Unpaired Translation from Semantic Label Maps to Images by Leveraging Domain-Specific Simulations
This addresses the need for photorealistic image generation in applications such as medical training and virtual reality, where paired annotations are often unavailable, though it is incremental in improving unpaired translation methods.
The paper tackles the problem of generating photorealistic images from simulated label maps without paired data, using a contrastive learning framework that leverages domain-specific simulations to reduce artifacts and enable bidirectional translation, achieving realistic and scene-accurate results across datasets like laparoscopy and driving scenes.
Photorealistic image generation from simulated label maps are necessitated in several contexts, such as for medical training in virtual reality.

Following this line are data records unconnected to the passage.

-- ==== Sys2Proof/Machine/Control.lean ====
section
/-! DEFINITION. NOP, CLEAR and the host's bus transactions RD and WR (42_control.md). -/

namespace Sys2Proof.Machine

/-- NOP (R97): no effect, in any state. -/
def execNop (s : State) : Host.Outcome State Fault Refusal := .next s

/-- CLEAR (R98): the sticky error bits to 0, and a finished search back to IDLE; it does not cancel a running one.
RESULT is kept (log 9). -/
def execClear (s : State) : Host.Outcome State Fault Refusal :=
  .next (if s.done then s.clearErrors.setCtrl .idle else s.clearErrors)

/-- What a bus read returns (R99); 0 for CTRL, a misaligned or a reserved offset. -/
def readWord (t : Target) (s : State) : Word :=
  match t with
  | .misaligned => 0#32
  | .ctrl => 0#32
  | .status => s.statusWord
  | .difficulty => s.difficulty
  | .plen => s.plen
  | .counterLo => s.counter.extractLsb' 0 32
  | .counterHi => s.counter.extractLsb' 32 32
  | .resultLo => s.result.extractLsb' 0 32
  | .resultHi => s.result.extractLsb' 32 32
  | .maxPay => s.maxPay
  | .digest o => digWord s.digest o
  | .payload o => s.payWord o
  | .reserved => 0#32

/-- What a bus read does to the block (R99, R48): ERR_ACCESS for a misaligned or reserved offset, else nothing. -/
def readEffect (t : Target) (s : State) : State :=
  match t with
  | .misaligned => s.raise .access
  | .ctrl => s
  | .status => s
  | .difficulty => s
  | .plen => s
  | .counterLo => s
  | .counterHi => s
  | .resultLo => s
  | .resultHi => s
  | .maxPay => s
  | .digest _ => s
  | .payload _ => s
  | .reserved => s.raise .access

/-- RD (R99): the word at `off` goes to the host. Never refused for BUSY. -/
def execRd (off : Word) (s : State) : Host.Outcome State Fault Refusal :=
  .next ((readEffect (target s.maxPay off) s).setRdata (readWord (target s.maxPay off) s))

/-- A write to CTRL executes the command decoded from its data (R66); an illegal word raises ERR_CMD only (R60). -/
def execCommand (v : Word) (s : State) : Host.Outcome State Fault Refusal :=
  match decodeCmd v with
  | .nop => execNop s
  | .check => execCheck s
  | .search => execSearch s
  | .clear => execClear s
  | .illegal => .next (s.raise .cmd)

/-- A write that BUSY locks out (R18, R100): dropped with ERR_BUSY while a search runs, else `t`. -/
def unlessBusy (s t : State) : State := if s.busy then s.raise .busy else t

/-- WR (R100), in the order of its tests: misaligned, CTRL, read-only or reserved, BUSY, then the write. -/
def execWr (off v : Word) (s : State) : Host.Outcome State Fault Refusal :=
  match target s.maxPay off with
  | .misaligned => .next (s.raise .access)
  | .ctrl => execCommand v s
  | .status => .next (s.raise .access)
  | .difficulty => .next (unlessBusy s (s.setDifficulty v))
  | .plen => .next (unlessBusy s (s.setPlen v))
  | .counterLo => .next (s.raise .access)
  | .counterHi => .next (s.raise .access)
  | .resultLo => .next (s.raise .access)
  | .resultHi => .next (s.raise .access)
  | .maxPay => .next (s.raise .access)
  | .digest o => .next (unlessBusy s (s.setDigest (writeDigWord s.digest o v)))
  | .payload o => .next (unlessBusy s (s.writePayWord o v))
  | .reserved => .next (s.raise .access)

/-- The byte image of the result: RESULT_LO lanes 0..3, then RESULT_HI lanes 0..3 (R45, R104). -/
def State.resultImage (s : State) : List Byte :=
  ((List.range 4).map fun j => lane (readWord .resultLo s) j) ++ ((List.range 4).map fun j => lane (readWord .resultHi s) j)

end Sys2Proof.Machine
end

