-- ==== Sys2Proof/Machine/Reset.lean ====
section
/-! DEFINITION. The platform's reset step (70_reset_and_hazards.md). -/

namespace Sys2Proof.Machine

/-- RESET (R122), a step the platform may take in any state (R121): the registers, the digest and the pending request are
cleared; the payload buffer stays as it was (R123), and so does what stands outside the block
(log 13). -/
def resetStep (s : State) : State :=
  { s with
    ctrl := .idle
    pass := false
    errCmd := false
    errBusy := false
    errParam := false
    errAccess := false
    difficulty := 0
    plen := 0
    counter := 0
    result := 0
    digest := Vector.replicate 32 0#8
    req := none }

end Sys2Proof.Machine
end

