-- ==== Sys2Proof/Machine/Agents.lean ====
section
/-! DEFINITION. Whose step is next, and one step of each agent (R6, R51). -/

namespace Sys2Proof.Machine

/-- The agent that steps next: the one the schedule names, else a free value (log 1). -/
def nextAgent (s : State) : Agent :=
  match s.schedule with
  | a :: _ => a
  | [] => Config.freeAgent s.draws

/-- The state once that choice is used up. -/
def advance (s : State) : State :=
  match s.schedule with
  | _ :: l => { s with schedule := l }
  | [] => { s with draws := s.draws + 1 }

/-- A step of HOST: its next line. A transaction is decoded and executed; `POLL` is one bus read, and its line stays until
the value read, masked, is the value waited for (R65). A host with no line left does nothing (log 5). -/
def hostStep (s : State) : Host.Outcome State Fault Refusal :=
  match s.hostOps with
  | [] => .next s
  | .tx t :: rest => exec (decodeBustx t) (s.setHostOps rest)
  | .poll off mask value :: rest =>
    match exec (.rd off) s with
    | .next t => .next (if t.rdata &&& mask = value then t.setHostOps rest else t)
    | .fault f => .fault f
    | .refused r => .refused r

/-- One step of one agent (R6). -/
def agentStep (a : Agent) (s : State) : Host.Outcome State Fault Refusal :=
  match a with
  | .host => hostStep s
  | .ctrl => .next (ctrlStep s)
  | .sha => .next (shaStep s)
  | .platform => .next (resetStep s)

/-- Puts a transaction first in the host's program and the host first in the schedule. -/
def State.placeTx (s : State) (t : BusTx) : State :=
  { s with hostOps := .tx t :: s.hostOps, schedule := .host :: s.schedule }

/-- The same with the row word `w` of `nbits` bits; a number that is no word of a row leaves the state as it is. -/
def State.placeTableWord (s : State) (nbits w : Nat) : State :=
  match tableTx nbits w with
  | none => s
  | some t => s.placeTx t

/-- `WAITDONE` = `POLL STATUS, 0x00000010, 0x00000010` (R65). -/
def waitDone : HostOp := .poll Off.status 0x00000010#32 0x00000010#32

/-- `CMD <command>` and the other one-line forms (R64, R65). -/
def hostLine (i : Instr) : HostOp := .tx i.deliver

/-- `RD64 <lo>` = `RD <lo>` then `RD <lo+4>` (R65). -/
def rd64 (lo : Word) : List HostOp := [.tx (rdTx lo), .tx (rdTx (lo + 4))]

/-- The value `RD64` names, `{b, a}` (R65). -/
def rd64Value (a b : Word) : Count := b ++ a

end Sys2Proof.Machine
end

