-- ==== Sys2Proof/Tests/Slice0.lean ====
section
/-! SUPPORT. Tests. Expected results are the vectors of spec/95_test_vectors.md (P_MAXPAY = 64) or written out from the
rule named; then a witness for the hypotheses of each obligation, at the edges of each clause. -/

namespace Sys2Proof.Tests

open Sys2Proof Sys2Proof.Machine

/-! ## WellFormed -/

/-- R60: reserved opcodes and non-zero RSVD bits. -/
theorem test_cmdLegal_refuses :
    [0x00000004#32, 0x0000000F#32, 0x00000010#32, 0x00000012#32, 0x80000001#32].all (fun w => !cmdLegal w) = true := by
  decide

theorem test_cmdLegal_accepts : [0#32, 1#32, 2#32, 3#32].all cmdLegal = true := by decide

/-- R61: 65 bits. -/
theorem test_recordLegal_refuses : recordLegal (2 ^ 65) = false ∧ recordLegal (2 ^ 65 - 1) = true := by decide

/-- R8: a multiple of 4 from 4 to 0xFFFFF000. -/
theorem test_capacityLegal_refuses :
    [0#32, 2#32, 6#32, 0xFFFFF004#32].all (fun c => !capacityLegal c) = true ∧
    [4#32, 64#32, 0xFFFFF000#32].all capacityLegal = true := by decide

/-! ## Decode: words written out bit by bit -/

/-- R58, R59: `RSVD` (28 zeros) then `OP`. -/
theorem test_decode_commands :
    decodeTableWord 32 0b0000000000000000000000000000_0000 = some .nop ∧
    decodeTableWord 32 0b0000000000000000000000000000_0001 = some .check ∧
    decodeTableWord 32 0b0000000000000000000000000000_0010 = some .search ∧
    decodeTableWord 32 0b0000000000000000000000000000_0011 = some .clear ∧
    decodeTableWord 32 0b0000000000000000000000000001_0000 = none ∧
    decodeTableWord 32 0b0000000000000000000000000000_0100 = none := by decide

/-- R61: `rw`, `off`, `wdata`. RD STATUS; RD 0x80000001 with its ignored data all ones; WR PAY(0), 0x00636261. -/
theorem test_decode_transactions :
    decodeTableWord 65 0b0_00000000000000000000000000000100_00000000000000000000000000000000 = some (.rd 0x004#32) ∧
    decodeTableWord 65 0b0_10000000000000000000000000000001_11111111111111111111111111111111 =
      some (.rd 0x80000001#32) ∧
    decodeTableWord 65 0b1_00000000000000000001000000000000_00000000011000110110001001100001 =
      some (.wr 0x1000#32 0x00636261#32) := by decide

/-- What is no word of a row. -/
theorem test_decode_rejects :
    decode [0x04, 0, 0, 0] = .error .illegalCommand ∧ decode [0, 0, 0, 0, 0, 0, 0, 0, 2] = .error .notATransaction ∧
    decode [0, 0, 0] = .error .badLength ∧ decodeTableWord 65 (2 ^ 65) = none ∧ decodeTableWord 16 0 = none := by
  decide

/-- P2 line 1: `CMD SEARCH` is 1_00000000_00000002. -/
theorem test_deliver_search : (Instr.deliver .search).toNat = 0x10000000000000002 := by decide

/-! ## Small states -/

/-- Clean IDLE with P_MAXPAY = 64. -/
def clean : State := State.resetWith 64#32

/-- A block of 64 payload bytes in a controller state, with its difficulty and counter. -/
def blk (c : CtrlState) (n : Word) (k : Count) : State := { clean with ctrl := c, difficulty := n, counter := k }

/-- `CMD SEARCH` accepted, and the search waiting for a SHA response, for the empty payload. -/
def waiting (n : Word) (k : Count) : State := { blk .wait n k with req := some (le64 k) }

/-- The response has arrived. -/
def testing (n : Word) (k : Count) : State := { blk .test n k with digest := sha256 (le64 k) }

/-- The digest 00 00 1F FF 00 .. 00. -/
def dig19 : Digest := writeDigWord (Vector.replicate 32 0) 0 0xFF1F0000#32

/-- The digest of 31 bytes `b` and a last byte `e`. -/
def digEnds (b e : Byte) : Digest := (Vector.replicate 32 b).setIfInBounds 31 e

/-- The state after one instruction. -/
def after (i : Instr) (s : State) : Option State :=
  match exec i s with
  | .next t => some t
  | .fault _ => none
  | .refused _ => none

/-- STATUS after one instruction. -/
def statusAfter (i : Instr) (s : State) : Option Word := (after i s).map State.statusWord

/-- The state after one step. -/
def stepped (s : State) : Option State :=
  match step s with
  | .next t => some t
  | .fault _ => none
  | .refused _ => none

/-- Gives the turn to one agent. -/
def turn (a : Agent) (s : State) : State := { s with schedule := [a] }

/-- Gives the host the turn and one line. -/
def hostTurn (op : HostOp) (s : State) : State := { s with schedule := [.host], hostOps := [op] }

/-! ## The predicate (V1 to V26) -/

theorem test_pred_edges :
    pred (Vector.replicate 32 0xFF) 0#32 = true ∧ pred (Vector.replicate 32 0) 255#32 = true ∧
    pred (Vector.replicate 32 0) 256#32 = true ∧ pred (Vector.replicate 32 0) 257#32 = false ∧
    pred (Vector.replicate 32 0) 264#32 = false ∧ pred (Vector.replicate 32 0) 0xFFFFFFFF#32 = false ∧
    pred (digEnds 0 0x01) 255#32 = true ∧ pred (digEnds 0 0x01) 256#32 = false ∧
    pred (digEnds 0 0x80) 248#32 = true ∧ pred (digEnds 0 0x80) 249#32 = false := by decide

theorem test_pred_masks :
    pred dig19 19#32 = true ∧ pred dig19 20#32 = false ∧ leadingZeros dig19 = 19 ∧
    pred (digEnds 0xFF 0xFF) 1#32 = false ∧ leadingZeros (digEnds 0 0x02) = 254 ∧
    leadingZeros (Vector.replicate 32 0) = 256 := by decide +kernel

/-! ## Commands -/

/-- V30, V31, V32, V33, V34. -/
theorem test_check :
    statusAfter .check clean = some 0x80#32 ∧
    statusAfter .check { blk .idle 20 0 with digest := dig19, pass := true } = some 0#32 ∧
    statusAfter .check { blk .found 257 0 with pass := true } = some 0x34#32 ∧
    statusAfter .check (blk .exhausted 0 0) = some 0xD5#32 ∧
    statusAfter .check (blk .wait 0 0) = some 0x20A#32 := by decide

/-- V36, V37, V38, V39, V39a, V39b, V39c, V39d. -/
theorem test_search :
    statusAfter .search clean = some 0x9#32 ∧
    (after .search { blk .found 8 477 with result := 477, pass := true }).map
        (fun t => (t.statusWord, t.counter, t.result)) = some (0x9#32, 0#64, 0#64) ∧
    statusAfter .search { blk .exhausted 0 0 with errCmd := true, plen := 3 } = some 0x109#32 ∧
    statusAfter .search { clean with plen := 64 } = some 0x9#32 ∧
    statusAfter .search { clean with plen := 65 } = some 0x400#32 ∧
    statusAfter .search { clean with plen := 0xFFFFFFFF#32 } = some 0x400#32 ∧
    (after .search (blk .issue 0 7)).map (fun t => (t.statusWord, t.counter)) = some (0x209#32, 7#64) ∧
    statusAfter .search (blk .idle 0xFFFFFFFF#32 0) = some 0x9#32 := by decide

/-- V54, V55, V56, V57, V58. -/
theorem test_clear_nop :
    statusAfter .clear { clean with errCmd := true, errBusy := true, errParam := true, errAccess := true } = some 0#32 ∧
    (after .clear { blk .found 8 477 with result := 477, pass := true, errCmd := true }).map
        (fun t => (t.statusWord, t.result)) = some (0x80#32, 477#64) ∧
    statusAfter .clear (blk .exhausted 0 0) = some 0#32 ∧
    statusAfter .clear { blk .wait 0 0 with errBusy := true } = some 0xA#32 ∧
    statusAfter .nop { blk .wait 0 0 with errBusy := true } = some 0x20A#32 := by decide

/-! ## Transactions -/

/-- V60, V61, V62, V66, V67, V69c. -/
theorem test_rd :
    (after (.rd 0x000#32) clean).map State.rdata = some 0#32 ∧
    (after (.rd 0x020#32) clean).map State.rdata = some 0x40#32 ∧
    statusAfter (.rd 0x001#32) clean = some 0x800#32 ∧
    [0x024#32, 0x060#32, 0x1040#32].all
        (fun o => (after (.rd o) { clean with rdata := 1 }).map (fun t => (t.statusWord, t.rdata)) == some (0x800#32, 0#32))
      = true ∧
    statusAfter (.rd 0x05C#32) clean = some 0#32 ∧ statusAfter (.rd 0x103C#32) clean = some 0#32 ∧
    (after (.rd 0x010#32) (blk .issue 0 0x0102030405060708#64)).map (fun t => (t.statusWord, t.rdata))
      = some (0x9#32, 0x05060708#32) := by decide

/-- V59a, V59c, V63, V64, V65, V68, V69, V69a, V69b, V69d; R42: the digest's first bit is DIGEST0 bit 7. -/
theorem test_wr :
    statusAfter (.wr 0x000#32 0x12#32) clean = some 0x100#32 ∧ statusAfter (.wr 0x000#32 7#32) (blk .wait 0 0) = some 0x10A#32 ∧
    (after (.wr 0x00A#32 5#32) clean).map (fun t => (t.statusWord, t.difficulty)) = some (0x800#32, 0#32) ∧
    statusAfter (.wr 0x004#32 0xFFFFFFFF#32) clean = some 0x800#32 ∧ statusAfter (.wr 0x01C#32 1#32) clean = some 0x800#32 ∧
    ((after (.wr 0x1000#32 0x00636261#32) clean).bind (after (.rd 0x1000#32))).map
        (fun t => (t.rdata, [t.payByte 0, t.payByte 1, t.payByte 2, t.payByte 3]))
      = some (0x00636261#32, [0x61#8, 0x62#8, 0x63#8, 0#8]) ∧
    (after (.wr 0x008#32 0#32) (blk .issue 8 0)).map (fun t => (t.statusWord, t.difficulty)) = some (0x209#32, 8#32) ∧
    statusAfter (.wr 0x004#32 0#32) (blk .issue 0 0) = some 0x809#32 ∧
    statusAfter (.wr 0x00E#32 0#32) (blk .issue 0 0) = some 0x809#32 ∧
    statusAfter (.wr 0x2000#32 0#32) (blk .issue 0 0) = some 0x809#32 ∧
    (after (.wr 0x040#32 0x80#32) clean).map (fun t => digestBit t.digest 0) = some true := by decide

/-! ## Steps -/

/-- V40, V41, V42, V43, V45; the digest is all zero. -/
theorem test_testStep :
    (fun t : State => (t.statusWord, t.counter, t.result)) (testStep (blk .test 257 (BitVec.allOnes 64)))
      = (0x55#32, 0#64, 0#64) ∧
    (fun t : State => (t.statusWord, t.counter, t.result)) (testStep (blk .test 0 (BitVec.allOnes 64)))
      = (0xB4#32, BitVec.allOnes 64, BitVec.allOnes 64) ∧
    (fun t : State => (t.statusWord, t.counter)) (testStep (blk .test 257 5)) = (0x9#32, 6#64) ∧
    (fun t : State => (t.statusWord, t.counter)) (testStep (blk .test 257 0xFFFFFFFF#64)) = (0x9#32, 0x100000000#64) := by
  decide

With conventional deep learning methods, this task requires images that are paired with semantic annotations, which typically are unavailable. We introduce a contrastive learning framework for generating photorealistic images from simulated label maps, by learning from unpaired sets of both. Due to potentially large scene differences between real images and label maps, existing unpaired image translation methods lead to artifacts of scene modification in synthesized images. We utilize simulated images as surrogate targets for a contrastive loss, while ensuring consistency by utilizing features from a reverse translation network. Our method enables bidirectional label-image translations, which is demonstrated in a variety of scenarios and datasets, including laparoscopy, ultrasound, and driving scenes. By comparing with state-of-the-art unpaired translation methods, our proposed method is shown to generate realistic and scene-accurate translations.